## Work to complete:
For the data below, restate word for word only the lines from the line containing "(exec (.jeq r.toByte)" through the line containing "y) s = .next t ∧", both ends included.

## Records provided:
/-- R134, which the spec derives from R131 and R132 (R7 under D5, log entry 6): PUSH Rs, POP Rd copies x[s] to x[d] and
leaves SP unchanged; with s = 7 it copies SP - 1; with d = 7 SP ends at the copied value plus 1. -/
def Obligations.PushThenPopCopiesRegister : Prop :=
  ∀ (src dst : Reg) (s : State), ∃ t u, exec (.push src.toByte) s = .next t ∧ exec (.pop dst.toByte) t = .next u ∧
    (dst ≠ 7 → u.reg dst = (if src = 7 then s.sp - 1 else s.reg src) ∧ u.sp = s.sp) ∧
    (dst = 7 → u.sp = (if src = 7 then s.sp - 1 else s.reg src) + 1) ∧
    KeepsRegisters [dst, 7] s u ∧ KeepsMemory [s.sp - 1] s u

/-! ## Control transfer -/

/-- R141 (pseudocode and flags; C1; the target for R7 is D5's, log entry 6): CALL stores pc + 2 mod 256 at SP - 1 and
jumps to x[A]; with R7 the target is the decremented SP. -/
def Obligations.CallStoresReturnAddress : Prop :=
  ∀ (ra : Reg) (s : State), ∃ t, exec (.call ra.toByte) s = .next t ∧
    t.sp.toNat = (s.sp.toNat + 255) % 256 ∧ (memRead t.sp t).toNat = (s.pc.toNat + 2) % 256 ∧
    t.pc = (if ra = 7 then t.sp else s.reg ra) ∧
    KeepsRegisters [7] s t ∧ KeepsMemory [t.sp] s t ∧ t.fl = s.fl ∧ KeepsOutputs s t ∧ KeepsRunState s t

/-- R142 (pseudocode and flags): RET jumps to the byte at SP and increments SP mod 256; no cell changes. -/
def Obligations.RetJumpsToStackedByte : Prop :=
  ∀ s : State, ∃ t, exec .ret s = .next t ∧
    t.pc = memRead s.sp s ∧ t.sp.toNat = (s.sp.toNat + 1) % 256 ∧
    KeepsRegisters [7] s t ∧ KeepsMemory [] s t ∧ t.fl = s.fl ∧ KeepsOutputs s t ∧ KeepsRunState s t

/-- R142, last corner case, which the spec derives; C1: a RET at which SP and the byte there are as the CALL left them
returns to the address right after the CALL and restores SP. -/
def Obligations.RetAfterCallReturnsBehindCall : Prop :=
  ∀ (ra : Reg) (s t u : State), exec (.call ra.toByte) s = .next t → u.sp = t.sp →
    memRead u.sp u = memRead t.sp t →
    ∃ v, exec .ret u = .next v ∧ v.pc.toNat = (s.pc.toNat + 2) % 256 ∧ v.sp = s.sp

/-- R143 (pseudocode and flags): JMP writes pc with x[A] and changes nothing else. -/
def Obligations.JmpWritesOnlyPc : Prop :=
  ∀ (ra : Reg) (s : State), ∃ t, exec (.jmp ra.toByte) s = .next t ∧ t.pc = s.reg ra ∧
    KeepsRegisters [] s t ∧ t.fl = s.fl ∧ KeepsMemory [] s t ∧ KeepsOutputs s t ∧ KeepsRunState s t

/-- R144, R145 (pseudocode and flags; that E is bit 0 is D2, log entry 2): JEQ jumps to x[A] when bit 0 of FL is 1, JNE
when it is 0, whatever the other bits hold (C5); else each advances by 2; nothing but pc changes. -/
def Obligations.ConditionalJumpsTestEqualBit : Prop :=
  ∀ (ra : Reg) (s : State), ∃ t u, exec (.jeq ra.toByte) s = .next t ∧ exec (.jne ra.toByte) s = .next u ∧
    (s.fl.getLsbD 0 = true → t.pc = s.reg ra ∧ Advances 2 s u) ∧
    (s.fl.getLsbD 0 = false → u.pc = s.reg ra ∧ Advances 2 s t) ∧
    KeepsRegisters [] s t ∧ t.fl = s.fl ∧ KeepsMemory [] s t ∧ KeepsOutputs s t ∧ KeepsRunState s t ∧
    KeepsRegisters [] s u ∧ u.fl = s.fl ∧ KeepsMemory [] s u ∧ KeepsOutputs s u ∧ KeepsRunState s u

/-- R107, R144, R145: after CMP, JEQ jumps exactly if the compared registers were equal, and JNE exactly if they were
not. It holds wherever E stands in FL (D2). -/
def Obligations.BranchAfterCompareFollowsEquality : Prop :=
  ∀ (ra rb rc : Reg) (s t : State), exec (.cmp ra.toByte rb.toByte) s = .next t →
    ∃ u v, exec (.jeq rc.toByte) t = .next u ∧ exec (.jne rc.toByte) t = .next v ∧
      (s.reg ra = s.reg rb → u.pc = s.reg rc ∧ v.pc.toNat = (s.pc.toNat + 5) % 256) ∧
      (s.reg ra ≠ s.reg rb → v.pc = s.reg rc ∧ u.pc.toNat = (s.pc.toNat + 5) % 256)

/-- R83: the default length, the explicit jump without default advance, or the conditional of the two. CALL R7's target,
which D5 fixes, is in `CallStoresReturnAddress`. -/
def Obligations.DefaultAdvanceOrExplicitJump : Prop :=
  ∀ (r q : Reg) (imm op : Byte) (x y : Option Byte) (s t : State),
    (∀ i ∈ [Instr.ldi r.toByte imm, .prn r.toByte, .add r.toByte q.toByte, .mul r.toByte q.toByte,
        .cmp r.toByte q.toByte, .and r.toByte q.toByte, .or r.toByte q.toByte, .xor r.toByte q.toByte, .not r.toByte,
        .push r.toByte, .pop r.toByte, .unrecognised op x y],
      exec i s = .next t → Advances i.length s t) ∧
    (exec (.call r.toByte) s = .next t → r ≠ 7 → t.pc = s.reg r) ∧
    (exec .ret s = .next t → t.pc = memRead s.sp s) ∧
    (exec (.jmp r.toByte) s = .next t → t.pc = s.reg r) ∧
    (exec (.jeq r.toByte) s = .next t → if s.equal then t.pc = s.reg r else Advances 2 s t) ∧
    (exec (.jne r.toByte) s = .next t → if s.equal then Advances 2 s t else t.pc = s.reg r)

/-! ## Unrecognised opcodes and faults -/

/-- R160; the report's channel and content are the spec's decision D7 (log entry 8): an unrecognised opcode is reported
with its address and skipped by its length, and nothing else changes. -/
def Obligations.UnrecognisedOpcodeIsReportedAndSkipped : Prop :=
  ∀ (op : Byte) (x y : Option Byte) (s : State), ∃ t, exec (.unrecognised op x y) s = .next t ∧
    t.diag = s.diag ++ [⟨op, s.pc⟩] ∧ t.out = s.out ∧ KeepsRegisters [] s t ∧ t.fl = s.fl ∧ KeepsMemory [] s t ∧
    KeepsRunState s t ∧ Advances (if 128 ≤ op.toNat then 3 else if 64 ≤ op.toNat then 2 else 1) s t

/-- R174, R176, R177, which are the spec's decision D4 (log entries 3 and 4): a register operand of 8 or more in a
recognised instruction stops the CORE in FAULTED, records the first such operand in the order A, B, and changes nothing
else; JEQ and JNE fault whether or not they would jump. -/
def Obligations.BadRegisterOperandFaultsPrecisely : Prop :=
  ∀ (a b : Byte) (s : State),
    (8 ≤ a.toNat → ∀ i ∈ [Instr.ldi a b, .prn a, .not a, .push a, .pop a, .call a, .jmp a, .jeq a, .jne a, .add a b,
        .mul a b, .cmp a b, .and a b, .or a b, .xor a b],
      exec i s = .next { s with runState := .faulted, faultRecord := some ⟨a, s.pc⟩ }) ∧
    (a.toNat < 8 → 8 ≤ b.toNat → ∀ i ∈ [Instr.add a b, .mul a b, .cmp a b, .and a b, .or a b, .xor a b],
      exec i s = .next { s with runState := .faulted, faultRecord := some ⟨b, s.pc⟩ })

/-- R173, R174 (D4, log entry 3): only a register operand of 8 or more enters FAULTED; no arithmetic, address, stack or
control transfer does. -/
def Obligations.OnlyBadRegisterOperandFaults : Prop :=
  ∀ (i : Instr) (s t : State), exec i s = .next t → s.runState ≠ .faulted → t.runState = .faulted →
    ∃ r ∈ i.registerOperands, 8 ≤ r.toNat

/-- R175, R176 (D4 and D7; log entries 4 and 8): a step produces at most one event, and it is the event of the fetched
instruction. -/
def Obligations.StepProducesAtMostItsEvent : Prop :=
  ∀ s t : State, step s = .next t →
    match eventOf s.pc (fetchInstr s) with
    | none => t.diag = s.diag ∧ t.faultRecord = s.faultRecord ∧ t.runState ≠ .faulted
    | some (.diagUnknownOpcode op a) =>
      t.diag = s.diag ++ [⟨op, a⟩] ∧ t.faultRecord = s.faultRecord ∧ t.runState = .running
    | some (.faultBadRegisterIndex r a) =>
      t.diag = s.diag ∧ t.faultRecord = some ⟨r, a⟩ ∧ t.runState = .faulted

/-- C6, R85 (D4, log entry 3): a run in which every fetched instruction has register operands in 0..7 never reaches
FAULTED. -/
def Obligations.LegalOperandsKeepRunSafe : Prop :=
  ∀ s : State, s.runState ≠ .faulted →
    (∀ t, Reaches s t → t.runState = .running → ∀ r ∈ (fetchInstr t).registerOperands, r.toNat < 8) → SafeFrom s

/-! ## Whole-machine rules -/

/-- R28: CMP is the only instruction that writes FL. -/
def Obligations.OnlyCmpWritesFlags : Prop :=
  ∀ (i : Instr) (s t : State), (∀ a b, i ≠ .cmp a b) → exec i s = .next t → t.fl = s.fl

/-- R28: a program can observe only E. States that differ in FL's other bits alone step alike, to states that differ in
FL alone. E's place is D2's (log entry 2). -/
def Obligations.OnlyEqualBitIsObservable : Prop :=
  ∀ (i : Instr) (s t : State) (f : Byte), f.getLsbD 0 = s.fl.getLsbD 0 → exec i s = .next t →
    ∃ u, exec i { s with fl := f } = .next u ∧ { u with fl := t.fl } = t ∧ u.fl.getLsbD 0 = t.fl.getLsbD 0

/-- R44: PUSH and CALL write the cell at SP - 1 (SP before the step), and no other instruction writes memory. -/
def Obligations.OnlyPushAndCallWriteMemory : Prop :=
  ∀ (i : Instr) (s t : State), exec i s = .next t →
    KeepsMemory [s.sp - 1] s t ∧ ((∀ a, i ≠ .push a ∧ i ≠ .call a) → KeepsMemory [] s t)

/-- R44, R56: executing reads no memory but the cell at SP, and that in POP and RET alone: with any other memory in its
place (for POP and RET, one that agrees at SP) the same things happen outside memory and the same byte is stored. -/
def Obligations.ExecutionReadsMemoryOnlyAtStackPointer : Prop :=
  ∀ (i : Instr) (s t : State) (m : Memory), exec i s = .next t →
    ((∃ a, i = .pop a) ∨ i = .ret → m.read s.sp.toNat = memRead s.sp s) →
    ∃ u, exec i { s with mem := m } = .next u ∧ { u with mem := t.mem } = t ∧
      (i.badRegister = none → (∃ a, i = .push a ∨ i = .call a) → memRead (s.sp - 1) u = memRead (s.sp - 1) t)

/-- R21: no instruction writes or reads a register outside its row of the table. An instruction with legal operands
changes no register outside its list of written ones, and changing a register that it does not read changes nothing but that register, which keeps the new
value unless the instruction writes it. -/
def Obligations.RegistersReadAndWrittenAreThoseListed : Prop :=
  ∀ (i : Instr) (s t : State), i.badRegister = none → exec i s = .next t →
    KeepsRegisters (regsWritten i) s t ∧
    ∀ (r : Reg) (v : Byte), r ∉ regsRead s.equal i →
      exec i (s.setReg r v) = .next (if r ∈ regsWritten i then t else t.setReg r v)

/-- R33: both streams are empty at reset; `out` grows only by PRN, by the printed value, at its end; `diag` grows only by
a report, at its end; and nothing reads either list back: with other contents the same step happens and appends the
same. That a report is the opcode byte with its address is R161's, by the spec's decision D7 (log entry 8). -/
def Obligations.OutputStreamsAreAppendOnlyAndNeverRead : Prop :=
  State.reset.out = [] ∧ State.reset.diag = [] ∧
  ∀ s t : State, step s = .next t →
    ∃ (values : List Byte) (reports : List Report), t.out = s.out ++ values ∧ t.diag = s.diag ++ reports ∧
      (values = [] ∨ ∃ r : Reg, fetchInstr s = .prn r.toByte ∧ values = [s.reg r]) ∧
      (reports = [] ∨ ∃ (op : Byte) (x y : Option Byte), fetchInstr s = .unrecognised op x y ∧
        reports = [⟨op, s.pc⟩]) ∧
      ∀ (out : List Byte) (diag : List Report),
        step { s with out := out, diag := diag } = .next { t with out := out ++ values, diag := diag ++ reports }

/-- R54, R201: a PUSH or a CALL executes as it was fetched wherever its store goes, its own opcode and operand byte
included, and the next fetch decodes memory with the stored byte in it, wherever that fetch is: behind the PUSH, or at
the CALL's target. With R7 the pushed byte, and the CALL's target, is the decremented SP (D5, log entry 6). -/
def Obligations.StoredByteIsFetchedByNextStep : Prop :=
  ∀ (r : Reg) (s : State), s.runState = .running →
    (fetchInstr s = .push r.toByte → ∀ (value : Byte) (cell : Byte → Byte),
      value = (if r = 7 then s.sp - 1 else s.reg r) →
      (∀ a, cell a = if a = s.sp - 1 then value else memRead a s) →
      ∃ t rest, step s = .next t ∧ t.pc = s.pc + 2 ∧ t.sp = s.sp - 1 ∧ (∀ a, memRead a t = cell a) ∧
        decode [cell (s.pc + 2), cell (s.pc + 3), cell (s.pc + 4)] = .ok (fetchInstr t, rest)) ∧
    (fetchInstr s = .call r.toByte → ∀ (target : Byte) (cell : Byte → Byte),
      target = (if r = 7 then s.sp - 1 else s.reg r) →
      (∀ a, cell a = if a = s.sp - 1 then s.pc + 2 else memRead a s) →
      ∃ t rest, step s = .next t ∧ t.pc = target ∧ t.sp = s.sp - 1 ∧ (∀ a, memRead a t = cell a) ∧
        decode [cell target, cell (target + 1), cell (target + 2)] = .ok (fetchInstr t, rest))

/-! ## The invariant -/

/-- Every step keeps the invariant: canonical memory, FL's unused bits 0 (R27), reports of unrecognised opcodes alone
(R161), and a precise fault record in FAULTED alone (R174, R177). From every state that meets it, not only reachable
ones. Its FL clause has D2's bit (log entry 2), its fault clause D4 (log entries 3 and 4). -/
def Obligations.StepKeepsInvariant : Prop :=
  ∀ s t : State, s.Inv → step s = .next t → t.Inv

/-- The invariant holds after reset with any image (R190; D17). -/
def Obligations.InvariantHoldsAfterReset : Prop :=
  State.reset.Inv ∧ ∀ (image : List Byte) (before : State), (resetEvent image before).Inv
end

## Output for this task:
    (exec (.jeq r.toByte) s = .next t → if s.equal then t.pc = s.reg r else Advances 2 s t) ∧
    (exec (.jne r.toByte) s = .next t → if s.equal then Advances 2 s t else t.pc = s.reg r)

/-! ## Unrecognised opcodes and faults -/

/-- R160; the report's channel and content are the spec's decision D7 (log entry 8): an unrecognised opcode is reported
with its address and skipped by its length, and nothing else changes. -/
def Obligations.UnrecognisedOpcodeIsReportedAndSkipped : Prop :=
  ∀ (op : Byte) (x y : Option Byte) (s : State), ∃ t, exec (.unrecognised op x y) s = .next t ∧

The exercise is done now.